• What you should do
From the records below, transcribe exactly the lines that begin at the line with "(Q16, Q17). -/" and end at the line with "if s.hasRoom n", both included.

Collected data entries
-- ==== Sys2Proof/Machine/Cell.lean ====
section
/-! DEFINITION. The Omba unit's shared parts: stations, members, credits, messages and the payloads it composes
(R366–R390). -/
namespace Sys2Proof.Machine

/-! Stations and frames (R366–R369) -/

/-- R366, R397: 0 none, 1 manager, 2 worker. -/
def State.cellRole (s : State) : Nat :=
  match s.power.mode with
  | .runManager => 1
  | .runWorker => 2
  | _ => 0

/-- R366: the part's own station. -/
def State.ownStation (s : State) : Nat := if s.cellRole = 1 then 0 else s.cell.cfg.station

/-- R393: the cell runs over the wire. -/
def State.wired (s : State) : Bool := s.wiredLink s.cell.cfg

/-- R15, R399: the unit has started. -/
def State.cellRuns (s : State) : Bool := decide (s.cellRole ≠ 0) && decide (6 ≤ s.rst.startStep)

/-- R367: the frame of an instant. -/
def frameOf (t : Nat) : Nat := t / qtFrame

/-- R368: B of a burst kind within its frame, µs; `u` is the uplink burst. -/
def burstOffset (kind u : Nat) : Nat :=
  match kind with
  | 0 => 0
  | 1 => 200
  | 2 => 5216
  | 3 => 5700
  | _ => 6210 + 850 * u

/-- R368: the first-symbol instant of a burst of frame `f`. -/
def burstInstant (kind u f : Nat) : Nat := f * qtFrame + burstOffset kind u * qtUs

/-- R369: the station of uplink burst `u` of a frame; none for k above 61. -/
def uplinkStation (f u : Nat) : Option Nat :=
  let k := 4 * (f % 16) + u
  if k ≤ 61 then some (k + 1) else none

/-- R369: the TT worker of a frame; 0 for none. -/
def ttWorker (f : Nat) : Nat := if f % 64 ≤ 61 then f % 64 + 1 else 0

/-- R107: the 8-byte header of an Omba queue entry; CLASS and FLAGS, which the spec does not number, are free. -/
def State.ombaHead (station f : Nat) (s : State) : Bytes := le 1 station ++ freeBytes 2 s.freeTick ++ zeros 1 ++ le 4 (f % 8640000)

/-- Offer a message to an Omba queue (R107, R380). -/
def State.offerOmba (n station f : Nat) (credit : Bool) (msg : Bytes) (s : State) : State :=
  ({ s with freeTick := s.freeTick + 2 }).offer n { data := s.ombaHead station f ++ msg, credit := credit }

/-- A message that the unit itself takes from the queue at once (Q16, Q17). -/
def State.passOmba (n station f : Nat) (msg : Bytes) (s : State) : State :=
  if s.hasRoom n then (s.offerOmba n station f false msg).consume n else s.offerOmba n station f false msg

/-! Members (R386, R397) -/

/-- A member's record. -/
def State.member (st : Nat) (s : State) : Member := (s.cell.members.find? (fun m => m.station == st)).getD { station := st }

/-- Put a record into a list by rising station. -/
def putMember (m : Member) : List Member → List Member
  | [] => [m]
  | x :: r => if m.station < x.station then m :: x :: r else if m.station = x.station then m :: r else x :: putMember m r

• Result below
/-- A message that the unit itself takes from the queue at once (Q16, Q17). -/
def State.passOmba (n station f : Nat) (msg : Bytes) (s : State) : State :=
  if s.hasRoom n then (s.offerOmba n station f false msg).consume n else s.offerOmba n station f false msg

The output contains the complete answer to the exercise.